Really, Marlais, I could scarcely believe my eyes. The article, which ran to two columns, informed readers that late the previous night thugs had broken into Ballade & Fugue, torn the place apart and "systematically splintered 1,789 gramophone recordings of classical music, according to owner Randall Webb's inventory." I knew it had to be those men who'd peered in through the window, the ringleader maybe the man who'd heard Hans and Randall speak German to each other. The rest of the article described how they'd attacked Randall in the storeroom, "rained blasphemies and indecencies on him, and had, in the course of a beating, broken his nose, cheekbone, and four ribs, punctured his spleen and left him with a severe concussion." It wasn't until four A.M. that Randall had managed to telephone the police, who immediately dispatched an ambulance. To my amazement, it was Officer Dhomnaill — I recognized his face in the photograph; he was standing in Randall's store — the newspaper quoted: "We jimmied open the door and found Mr. Webb unconscious and bleeding on the debris here in his shop."
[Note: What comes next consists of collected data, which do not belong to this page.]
-- ==== Sys2Proof/Certificates/Slice0/Obligations.lean ====
section
/-! DEFINITION. The statements about the PS16 for the provers, in the order of the manual's chapters after the step itself. -/

open Sys2Proof Sys2Proof.Machine

/-! ### The step -/

/-- A step runs the command at the front of the queue on the state with the rest of the queue. The
queue is the model's own; the manual takes its steps one at a time, each whole and indivisible. -/
def Obligations.StepRunsFrontCommand : Prop :=
  ∀ (c : Instr) (rest : List Instr) (s : State),
    step { s with pending := c :: rest } = exec c { s with pending := rest }

/-! ### Device reset and start-up (Chapter 12) -/

/-- Device reset puts every block at its reset value whatever it was doing, releases the line,
clears the outputs and drops the image; the input pins stay the outside's. The manual gives each
value but those of the model's choice: the identity 0 of a part without an image (assumption 7), and
the pins, the waiting commands, the line grid and the dropped record (assumption 8). -/
def Obligations.DeviceResetClearsEveryBlock : Prop :=
  ∀ s : State, ∃ t, exec .deviceReset s = .next t ∧
    t.seq = ⟨.load, 0, 0, false, false⟩ ∧ t.image = none ∧ t.loader = ⟨.held, 0⟩ ∧
    t.carrier = ⟨0, 0, 0, 0, 0, 0, 0, false, 0⟩ ∧ t.line.mode = .off ∧
    t.tx = ⟨0, false, ⟨none, false, false, false⟩, none, 0, false, false⟩ ∧
    t.log = [] ∧ (∀ i : Identity, i ≠ t.own → t.roster[i] = ⟨.absent, false, 0, none⟩) ∧
    t.view.settle = 0 ∧ t.view.target = 0 ∧ t.view.adopted = ownMap t.own ∧
    t.view.previous = ownMap t.own ∧ t.servo = ⟨0, 0, 0, 0, false, 0, 0⟩ ∧
    t.gate = ⟨.off, 0, 0, false, false, false, false⟩ ∧ t.fault = ⟨.none, 0, 0, false⟩ ∧
    t.events = [] ∧ t.attn = false ∧ t.cfgSel = false ∧
    t.port = ⟨s.pins.lpSel, false, false, 0, 0, 0, none, false⟩ ∧
    t.pins = s.pins ∧ t.dropped = none ∧ t.pending = s.pending

/-- When device reset ends the loader begins attempt 1; a TRIP pin that is active then trips the
stage with cause PIN and the cycle stamp of the stopped carrier, without an event or an offer. The level
of LP_SEL is read too, so a select that is active then starts no transaction. That this command is the
tick that reads both pins is the model's choice (assumption 17). -/
def Obligations.LoadStartReadsTheTripPin : Prop :=
  ∀ s : State, s.loader.phase = .held → s.seq.sync = .load → s.fault.pin = false →
    s.gate.state ≠ .tripped →
    (s.pins.trip = false → exec .loadStart s = .next
      { s with
        pins := { s.pins with reset := false }
        port := { s.port with selPrev := s.pins.lpSel }
        loader := { s.loader with phase := .reading 1 0 } }) ∧
    (s.pins.trip = true → exec .loadStart s = .next
      { s with
        pins := { s.pins with reset := false }
        port := { s.port with selPrev := s.pins.lpSel }
        loader := { s.loader with phase := .reading 1 0 }
        gate := { s.gate with state := .tripped, hi := false, lo := false }
        fault := ⟨.pin, s.carrier.cycle, 0, true⟩ })

/-- An attempt whose 34 bytes are all 0x00 or all 0xFF is retried twice after a wait, and the third
such attempt blocks the station with CONFIG_NO_MEMORY; the wait's end starts the next attempt. Tick by
tick an attempt lasts 2368 ticks and a wait 1000: CFG_SEL is asserted for the attempt, CFG_CLK is high
in the last four ticks of each bit, CFG_DO sends 0x03 and two bytes of 0, and CFG_DI is taken at tick
8b + 4 of each bit b from 24 on. That a step on an empty queue is a tick is the model's choice
(assumption 3). -/
def Obligations.NoResponseIsRetriedTwice : Prop :=
  (∀ (s : State) (bytes : ImageBits) (attempt tick : Nat),
    s.loader.phase = .reading attempt tick → (bytes = 0 ∨ bytes = BitVec.allOnes 272) →
    (attempt < 3 → exec (.configAttemptEnd bytes) s = .next
      { s with loader := ⟨.waiting attempt 0, bytes⟩ }) ∧
    (3 ≤ attempt → ∃ t, exec (.configAttemptEnd bytes) s = .next t ∧
      t.seq = ⟨.blocked .configNoMemory, 0, 0, false, false⟩ ∧
      t.events = offerEvent s.events ⟨.configBad, none, 0, 0, false⟩ ∧ Cleared t ∧
      ClearingFrame { s with loader := ⟨.finished, bytes⟩ } t ∧ t.line = s.line ∧
      t.tx = { s.tx with queue := TxQueue.empty } ∧ t.pins = s.pins ∧ t.free = s.free)) ∧
  (∀ (s : State) (attempt tick : Nat), s.loader.phase = .waiting attempt tick →
    exec .configRetryWaitEnd s = .next
      { s with loader := { s.loader with phase := .reading (attempt + 1) 0 } }) ∧
  (∀ (s : State) (attempt n : Nat), s.pending = [] → s.pins.reset = false →
    s.loader.phase = .reading attempt n → ∃ t, step s = .next t ∧
      (n + 1 < 2368 → t.loader = ⟨.reading attempt (n + 1),
        if (n + 1) % 8 = 4 ∧ 24 ≤ (n + 1) / 8 then
          (s.loader.buffer <<< 1) ||| (if s.pins.cfgDi then 1 else 0)
        else s.loader.buffer⟩) ∧
      (n + 1 = 2368 → t.loader =
        ⟨if (s.loader.buffer = 0 ∨ s.loader.buffer = BitVec.allOnes 272) ∧ attempt < 3 then
            .waiting attempt 0 else .finished, s.loader.buffer⟩)) ∧
  (∀ (s : State) (attempt n : Nat), s.pending = [] → s.pins.reset = false →
    s.loader.phase = .waiting attempt n → ∃ t, step s = .next t ∧
      (n + 1 < 1000 → t.loader = { s.loader with phase := .waiting attempt (n + 1) }) ∧
      (n + 1 = 1000 → t.loader = { s.loader with phase := .reading (attempt + 1) 0 })) ∧
  (∀ s : State,
    (∀ attempt n, s.loader.phase = .reading attempt n → s.cfgSel = true ∧
      (s.cfgClk = true ↔ 4 ≤ n % 8) ∧ (s.cfgDo = true ↔ n / 8 = 6 ∨ n / 8 = 7)) ∧
    ((∀ attempt n, s.loader.phase ≠ .reading attempt n) → s.cfgSel = false ∧ s.cfgClk = false))

/-- An attempt that answers, matches its check and passes every field test completes LOAD: the blocks
start from their good-image values, the sync state follows AutoJoin, and CONFIG_LOADED is raised with
the StationId and the three flags. The gate state is kept (the generator cannot run in LOAD). The fields
are read from the bytes by the image table, most significant byte first. That the grid starts at 0 is
the model's reading (assumption 11). -/
def Obligations.GoodImageStartsTheStation : Prop :=
  (∀ bytes : ImageBits,
    let i := decodeImage bytes
    let byte (k : Nat) : Nat := bytes.toNat / 256 ^ (33 - k) % 256
    let word (k : Nat) : Nat := 256 * byte k + byte (k + 1)
    i.stationId.val = byte 0 / 16 ∧ i.staleLimit = byte 0 % 16 ∧ i.period = word 1 ∧
    i.bitTicks = byte 3 ∧ i.lineDelay = word 4 ∧ i.listenCycles = byte 6 ∧
    (i.autoJoin = true ↔ byte 7 / 128 = 1) ∧ (i.groupTrip = true ↔ byte 7 / 64 % 2 = 1) ∧
    (i.gateInHoldover = true ↔ byte 7 / 32 % 2 = 1) ∧ i.reserved = byte 7 / 4 % 8 ∧
    i.lockWindow = word 7 % 1024 ∧ i.unlockWindow = word 9 ∧ i.lockCount = byte 11 ∧
    i.settleCount = byte 12 / 16 ∧ i.kp = word 12 % 4096 ∧ i.linkErrLimit = byte 14 / 4 ∧
    i.ki = word 14 % 1024 ∧ i.trimMax = word 16 ∧ i.acqStep = word 18 ∧ i.fineStep = word 20 ∧
    i.slotStep = word 22 ∧ i.deadBand = word 24 ∧ i.dutyMin = word 26 ∧ i.dutyMax = word 28 ∧
    i.holdoverMax = word 30) ∧
  ∀ (s : State) (bytes : ImageBits) (attempt tick : Nat),
    s.loader.phase = .reading attempt tick → s.gate.state ≠ .running →
    bytes ≠ 0 → bytes ≠ BitVec.allOnes 272 → imageCheckOk bytes = true →
    (∀ n, n ≤ 23 → (decodeImage bytes).fieldOk n = true) →
    ∃ t, exec (.configAttemptEnd bytes) s = .next t ∧
      t.seq = ⟨if (decodeImage bytes).autoJoin then .listen else .parked, 0, 0, false, false⟩ ∧
      t.line = ⟨.recover 0 0, 0, s.line.rxPrev⟩ ∧
      ClearingFrame { s with
        image := some (decodeImage bytes)
        loader := ⟨.finished, bytes⟩
        carrier := ⟨0, 0, 0, 0, (decodeImage bytes).period, 0, 0, false, 0⟩
        gate := { s.gate with
          pendingDuty := (decodeImage bytes).dutyMin
          activeDuty := (decodeImage bytes).dutyMin } } t ∧
      t.tx = { s.tx with
        queue := TxQueue.empty
        linkErr := if (decodeImage bytes).autoJoin then 0 else s.tx.linkErr } ∧
      t.events = offerEvent s.events ⟨.configLoaded, some (decodeImage bytes).stationId,
        (if (decodeImage bytes).autoJoin then 4 else 0)
          + (if (decodeImage bytes).groupTrip then 2 else 0)
          + (if (decodeImage bytes).gateInHoldover then 1 else 0), 0, false⟩ ∧
      Cleared t ∧ t.own = (decodeImage bytes).stationId ∧ t.pins = s.pins ∧ t.free = s.free

/-- An attempt that answers but fails its check blocks the station with CONFIG_CHECK, and one whose
check matches but whose fields do not pass with CONFIG_VALUE and the number of the first field that
fails; no image is handed to any block. The check is the register that the 256 image bits, in the
order received, leave of 0xFFFF under the generator 0x1021; the fields pass as the image table says. -/
def Obligations.BadImageBlocksTheStation : Prop :=
  (∀ bytes : ImageBits, imageCheckOk bytes = true ↔ ∃ register : Nat → BitVec 16,
    register 0 = 0xFFFF ∧
    (∀ n, n < 256 → register (n + 1) =
      if bytes.getMsbD n = (register n).msb then register n <<< 1
      else (register n <<< 1) ^^^ 0x1021) ∧
    register 256 = bytes.extractLsb' 0 16) ∧
  (∀ i : Image,
    (i.fieldOk 2 = true ↔ 2 ≤ i.staleLimit ∧ i.staleLimit ≤ 15) ∧
    (i.fieldOk 3 = true ↔ 4096 ≤ i.period ∧ i.period ≤ 65535) ∧
    (i.fieldOk 4 = true ↔ 8 ≤ i.bitTicks ∧ i.bitTicks ≤ 255 ∧ 1184 * i.bitTicks ≤ i.period) ∧
    (i.fieldOk 5 = true ↔ i.lineDelay ≤ i.period / 16) ∧
    (i.fieldOk 6 = true ↔ 2 ≤ i.listenCycles ∧ i.listenCycles ≤ 255) ∧
    (i.fieldOk 8 = true ↔ i.reserved = 0) ∧
    (i.fieldOk 9 = true ↔ 1 ≤ i.lockWindow ∧ i.lockWindow ≤ i.period / 64) ∧
    (i.fieldOk 10 = true ↔ i.lockWindow ≤ i.unlockWindow ∧ i.unlockWindow ≤ i.period / 16) ∧
    (i.fieldOk 11 = true ↔ 1 ≤ i.lockCount ∧ i.lockCount ≤ 255) ∧
    (i.fieldOk 12 = true ↔ 1 ≤ i.settleCount ∧ i.settleCount ≤ 15) ∧
    (i.fieldOk 14 = true ↔ 1 ≤ i.linkErrLimit ∧ i.linkErrLimit ≤ 63) ∧
    (i.fieldOk 16 = true ↔ 1 ≤ i.trimMax ∧ i.trimMax ≤ 2048) ∧
    (i.fieldOk 17 = true ↔ 1 ≤ i.acqStep ∧ i.acqStep ≤ i.period / 16) ∧
    (i.fieldOk 18 = true ↔ 1 ≤ i.fineStep ∧ i.fineStep ≤ i.acqStep) ∧
    (i.fieldOk 19 = true ↔ 1 ≤ i.slotStep ∧ i.slotStep ≤ i.period / 16) ∧
    (i.fieldOk 20 = true ↔ i.deadBand ≤ i.period / 32) ∧
    (i.fieldOk 21 = true ↔ i.deadBand ≤ i.dutyMin ∧ i.dutyMin ≤ i.dutyMax) ∧
    (i.fieldOk 22 = true ↔ i.dutyMax + i.deadBand ≤ 7 * i.period / 8)) ∧
  (∀ (bytes : ImageBits) (n : Nat), n = 1 ∨ n = 7 ∨ n = 13 ∨ n = 15 ∨ n = 23 →
    (decodeImage bytes).fieldOk n = true) ∧
  ∀ (s : State) (bytes : ImageBits) (attempt tick : Nat),
    s.loader.phase = .reading attempt tick → bytes ≠ 0 → bytes ≠ BitVec.allOnes 272 →
    (imageCheckOk bytes = false → ∃ t, exec (.configAttemptEnd bytes) s = .next t ∧
      t.seq = ⟨.blocked .configCheck, 0, 0, false, false⟩ ∧
      t.events = offerEvent s.events ⟨.configBad, none, 0, 0, false⟩ ∧ Cleared t ∧
      ClearingFrame { s with loader := ⟨.finished, bytes⟩ } t ∧ t.line = s.line ∧
      t.tx = { s.tx with queue := TxQueue.empty } ∧ t.pins = s.pins ∧ t.free = s.free) ∧
    (∀ n, imageCheckOk bytes = true → n ≤ 23 → (decodeImage bytes).fieldOk n = false →
      (∀ m, m < n → (decodeImage bytes).fieldOk m = true) →
      ∃ t, exec (.configAttemptEnd bytes) s = .next t ∧
        t.seq = ⟨.blocked .configValue, 0, 0, false, false⟩ ∧
        t.events = offerEvent s.events ⟨.configBad, none, BitVec.ofNat 8 n, 0, false⟩ ∧
        Cleared t ∧ ClearingFrame { s with loader := ⟨.finished, bytes⟩ } t ∧ t.line = s.line ∧
        t.tx = { s.tx with queue := TxQueue.empty } ∧ t.pins = s.pins ∧ t.free = s.free)

/-! ### Group time and the carrier (Chapter 1) -/

/-- The table of R3 for one tick, the range of the sum, its formula for a run of `n` ticks under one
trim, and the tick of a running carrier that makes those counts and leaves that accumulator. -/
def Obligations.CountsFollowTheTrim : Prop :=
  (∀ (trimMax : Nat) (trim : Int) (acc : Nat),
    trimMax ≤ 2048 → trim.natAbs ≤ trimMax → acc < 65536 →
    (-2048 ≤ acc + trim ∧ acc + trim ≤ 67583) ∧
    (65536 ≤ acc + trim → 0 < trim ∧ (countsOf trim acc).1 = 2 ∧
      ((countsOf trim acc).2 : Int) = acc + trim - 65536) ∧
    (acc + trim < 0 → trim < 0 ∧ (countsOf trim acc).1 = 0 ∧
      ((countsOf trim acc).2 : Int) = acc + trim + 65536) ∧
    (0 ≤ acc + trim → acc + trim < 65536 → (countsOf trim acc).1 = 1 ∧
      ((countsOf trim acc).2 : Int) = acc + trim) ∧
    (countsOf trim acc).2 < 65536 ∧ (trim = 0 → countsOf trim acc = (1, acc)) ∧
    ∀ n : Nat,
      ((runCounts trim acc n).1 : Int) = n + Int.fdiv (acc + n * trim) 65536 ∧
      ((runCounts trim acc n).2 : Int) = Int.emod (acc + n * trim) 65536) ∧
  ∀ s : State, s.seq.sync.runs = true → s.carrier.c < s.carrier.pc →
    ∃ t, exec .countTick s = .next t ∧
      t.carrier.c = s.carrier.c + (countsOf s.servo.trim s.carrier.acc).1 ∧
      t.carrier.acc = (countsOf s.servo.trim s.carrier.acc).2

/-- A tick of the carrier advances g and c together by the counts of the tick and decides the gate
outputs from the new c; a stopped carrier makes no counts. A tick that finds a boundary still due makes
none either (the model's choice, assumption 14: that boundary belongs to the tick before). The end of
a SYNC pulse moves SYNC alone; that the command ends a pulse of any age, and that with SYNC inactive
it is none, are the model's choices (assumptions 24 and 1). Tick by tick, a step on an empty queue
(assumption 3), a pulse is active for 8 ticks, the tick of the boundary the first of them. -/
def Obligations.CountTickAdvancesGroupTime : Prop :=
  (∀ s : State, s.pending = [] → s.pins.reset = false → s.loader.phase = .finished →
    s.seq.sync.runs = true → s.carrier.c < s.carrier.pc →
    ∃ t, step s = .next t ∧
      (s.carrier.c + (countsOf s.servo.trim s.carrier.acc).1 < s.carrier.pc →
        t.carrier.sync = (s.carrier.sync && decide (s.carrier.syncAge + 1 < 8)) ∧
        (t.carrier.sync = true → t.carrier.syncAge = s.carrier.syncAge + 1)) ∧
      (s.carrier.pc ≤ s.carrier.c + (countsOf s.servo.trim s.carrier.acc).1 →
        t.carrier.sync = true ∧ t.carrier.syncAge = 0)) ∧
  ∀ s : State,
    (s.seq.sync.runs = true → s.carrier.c < s.carrier.pc →
      ∃ t, exec .countTick s = .next t ∧
        t = { s with carrier := t.carrier, gate := t.gate } ∧
        t.carrier = { s.carrier with
          g := (s.carrier.g + (countsOf s.servo.trim s.carrier.acc).1) % s.cfg.period
          c := s.carrier.c + (countsOf s.servo.trim s.carrier.acc).1
          acc := (countsOf s.servo.trim s.carrier.acc).2 } ∧
        t.gate = { s.gate with
          hi := t.gate.hi, lo := t.gate.lo, hiPrev := s.gate.hi, loPrev := s.gate.lo } ∧
        (s.gate.state ≠ .running → t.gate.hi = false ∧ t.gate.lo = false) ∧
        (s.gate.state = .running →
          (t.gate.hi = true ↔ s.cfg.deadBand ≤ t.carrier.c ∧ t.carrier.c < s.gate.activeDuty ∧
            ¬ (1 ≤ s.cfg.deadBand ∧ s.gate.lo = true)) ∧
          (t.gate.lo = true ↔ s.gate.activeDuty + s.cfg.deadBand ≤ t.carrier.c ∧
            t.carrier.c < s.carrier.pc ∧ ¬ (1 ≤ s.cfg.deadBand ∧ s.gate.hi = true)))) ∧
    (s.seq.sync.runs = false ∨ s.carrier.pc ≤ s.carrier.c → exec .countTick s = .next s) ∧
    (s.carrier.sync = true → exec .syncPulseEnd s = .next
      { s with carrier := { s.carrier with sync := false, syncAge := 0 } }) ∧
    (s.carrier.sync = false → exec .syncPulseEnd s = .next s)
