/-- A wrapped difference is the one number of its range in its class. -/
theorem wrapped_unique {p : Nat} (hp : 0 < p) {x y : Int} (hd : (p : Int) ∣ x - y)
    (hl : -(p : Int) ≤ 2 * y) (hu : 2 * y < p) : wrapped p x = y := by
  obtain ⟨hl', hu'⟩ := wrapped_range hp x
  obtain ⟨k, hk⟩ : (p : Int) ∣ wrapped p x - y := by
    have := Int.dvd_sub hd (wrapped_dvd p x)
    have e : x - y - (x - wrapped p x) = wrapped p x - y := by omega
    rwa [e] at this
  have : k = 0 := by
    rcases lt_trichotomy k 0 with h | h | h
    · have : (p : Int) * k ≤ p * (-1) := Int.mul_le_mul_of_nonneg_left (by omega) (by omega)
      omega
    · exact h
    · have : (p : Int) * 1 ≤ p * k := Int.mul_le_mul_of_nonneg_left (by omega) (by omega)
      omega
  subst this; simp at hk; omega

theorem clampTo_range (m : Nat) (x : Int) : -(m : Int) ≤ clampTo m x ∧ clampTo m x ≤ m := by
  simp only [clampTo]; omega

theorem clampTo_natAbs (m : Nat) (x : Int) : (clampTo m x).natAbs ≤ m := by
  have := clampTo_range m x; omega

/-! ### Counts (R3) -/

/-- A tick's counts and the accumulator left, from a trim within its range. -/
theorem countsOf_spec {trim : Int} {acc : Nat} (ht : trim.natAbs ≤ 2048) (ha : acc < 65536) :
    (countsOf trim acc).1 ≤ 2 ∧ (countsOf trim acc).2 < 65536 ∧
      (acc : Int) + trim = 65536 * ((countsOf trim acc).1 - 1) + (countsOf trim acc).2 := by
  simp only [countsOf]; split
  · refine ⟨by simp, ?_, ?_⟩ <;> simp <;> omega
  · split
    · refine ⟨by simp, ?_, ?_⟩ <;> simp <;> omega
    · refine ⟨by simp, ?_, ?_⟩ <;> simp <;> omega

/-! ### Faults (R157 to R159, R162) -/

theorem takeFault_tripped {s : State} (c : FaultCause) (h : s.gate.state = .tripped) :
    s.takeFault c = { s with fault := { s.fault with repeats := min 15 (s.fault.repeats + 1) } } := by
  simp [State.takeFault, h]

theorem takeFault_untripped {s : State} (c : FaultCause) (h : s.gate.state ≠ .tripped) :
    s.takeFault c = { s with
      gate := { s.gate with state := .tripped, hi := false, lo := false }
      fault := { s.fault with cause := c, stamp := s.carrier.cycle, repeats := 0 } } := by
  simp [State.takeFault, Gate.tripped, h]

theorem takeFault_trips (s : State) (c : FaultCause) : (s.takeFault c).gate.state = .tripped := by
  unfold State.takeFault; split
  · assumption
  · rfl

/-! ### The clearing entry (R122) -/

theorem slotTarget_alone (p : Nat) (own : Identity) : slotTarget p (ownMap own) own = 0 := by
  have : rankIn (ownMap own) own = 0 := by
    simp only [rankIn, List.countP_eq_zero, lists_ownMap]
    intro i _ h
    simp only [Bool.and_eq_true, decide_eq_true_eq] at h
    exact absurd h.2 (by simp [h.1])
  simp [slotTarget, this]
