-- ==== Sys2Proof/Tests/Slice0.lean ====
section
/-! SUPPORT. The model's own tests: ill-formed commands refused, the manual's worked figures, and for every statement with hypotheses a concrete state that meets them. Expected values come from the manual's examples and tables, named in each comment. -/

namespace Sys2Proof.Tests

set_option Elab.async false

open Sys2Proof.Machine

/-! ### Small states -/

/-- The reference configuration of the introduction, for a station (scope; 12.2). -/
def reference (own : Identity) : Image where
  stationId := own
  staleLimit := 3
  period := 12000
  bitTicks := 10
  lineDelay := 40
  listenCycles := 8
  autoJoin := true
  groupTrip := true
  gateInHoldover := false
  reserved := 0
  lockWindow := 20
  unlockWindow := 80
  lockCount := 4
  settleCount := 3
  kp := 64
  linkErrLimit := 8
  ki := 8
  trimMax := 655
  acqStep := 600
  fineStep := 60
  slotStep := 750
  deadBand := 150
  dutyMin := 150
  dutyMax := 10350
  holdoverMax := 3

/-- A station of the reference configuration in this sync state, in HUNT, alone, at g = o = 0 with the
count c reached. -/
def station (own : Identity) (sync : SyncState) (c : Nat := 0) : State :=
  { State.reset with
    loader := ⟨.finished, 0⟩
    image := some (reference own)
    carrier := ⟨c % 12000, 0, 0, c, 12000, 5310, 150, false, 0⟩
    line := ⟨.hunt, 5, true⟩
    roster := clearedRoster own
    view := ⟨ownMap own, 0, ownMap own, 0⟩
    seq := ⟨sync, 0, 0, false, sync == .locked⟩
    gate := ⟨.off, 150, 150, false, false, false, false⟩ }

/-- The map of these identities. -/
def mapOfList (l : List Identity) : StationMap := mapOf fun i => l.contains i

/-- A MEMBER entry whose last beacon had this state and member map. -/
def member (st : SenderState) (m : StationMap) : RosterEntry := ⟨.member, false, 0, some ⟨st, m, m, 0⟩⟩

/-- A usable record. -/
def record (sender : Identity) (st : SenderState) (error : Int) : ArrivalRecord :=
  ⟨sender, st, 0, 0, error, 0, 0, true, false⟩

/-- A state whose receiver has read these bits of a foreign frame. -/
def receiving (s : State) (bits : List Bit) : State :=
  { s with line := { s.line with mode := .receive (bits.foldl RxRecord.feed
      ⟨0, ⟨3970, 812, 150⟩, false, [], 0⟩) } }

/-- The record that `receiving` holds. -/
def recordOf (bits : List Bit) : RxRecord :=
  bits.foldl RxRecord.feed ⟨0, ⟨3970, 812, 150⟩, false, [], 0⟩

/-- A state with this frame in flight at its SOF, not read back yet. -/
def sending (s : State) (f : Frame) : State :=
  { s with tx := { s.tx with
      inFlight := some ⟨f, ⟨5200, 5310, 150⟩, some 0, 0, false⟩, lineTx := true } }

/-- The frame in flight of `sending`. -/
def flightOf (f : Frame) : InFlight := ⟨f, ⟨5200, 5310, 150⟩, some 0, 0, false⟩

def withGate (s : State) (g : GateState) : State := { s with gate := { s.gate with state := g } }

def withQueue (s : State) (q : TxQueue) : State := { s with tx := { s.tx with queue := q } }

def withErrors (s : State) (n : Nat) : State := { s with tx := { s.tx with linkErr := n } }

def withEntry (s : State) (i : Identity) (e : RosterEntry) : State :=
  { s with roster := s.roster.set i.val e }

def withLog (s : State) (l : List ArrivalRecord) : State := { s with log := l }

def withMode (s : State) (m : RxMode) : State := { s with line := { s.line with mode := m } }

/-- The image bytes of Chapter 12 with these bytes 1-2 (P) and byte 3 (BitTicks), its check after
them. -/
def imageOf (p bitTicks : Nat) : ImageBits :=
  let body : List Byte := [0x93] ++ count16 p ++ [byteOf bitTicks, 0x00, 0x28, 0x08, 0xC0, 0x14, 0x00,
    0x50, 0x04, 0x30, 0x40, 0x20, 0x08, 0x02, 0x8F, 0x02, 0x58, 0x00, 0x3C, 0x02, 0xEE, 0x00, 0x96,
    0x00, 0x96, 0x28, 0x6E, 0x00, 0x03]
  (body ++ be16 (imageCrc (body.flatMap wordBits))).foldl
    (fun (a : ImageBits) b => (a <<< 8) ||| b.setWidth 272) 0

/-- The LEAVE of station 7 (2.5). -/
def leave7 : Frame := ⟨7, .leave⟩

/-- The BEACON of station 9 in 2.10. -/
def beacon9 : Frame := ⟨9, .beacon 8123 (mapOfList [2, 4, 9]) (mapOfList [2, 4, 9]) .locked⟩

/-! ### WellFormed: an ill-formed term for each check -/

theorem test_wellFormed_refuses_errorBits_empty :
    (Instr.rxFrameError []).wellFormed = false := by decide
I drove to the bakery to deliver this news to Hans and Tilda. It was already nine A.M. but they'd just sat down for breakfast. I'd heard rumors that newlyweds sometimes slept in like that.

Murder

IN THE END, the Dewis family decided not to put out the money, and Tilda lost that mourner's fee. "No good deed goes unpunished" was Cornelia's response, after she'd informed Tilda that Reverend Plumly had called to cancel her services, with apologies. "And here you'd gone and changed the date of your wedding on their behalf." Yet the same day Tilda got another offer to mourn, in the village of Lorneville.

"It's arranged through Reverend Greene at Lorneville Methodist," she said.

"Didn't he refuse to perform your wedding service?" Cornelia asked.

"One of many who did," Tilda said. "I don't have to be his best friend, I just have to work with him half an hour."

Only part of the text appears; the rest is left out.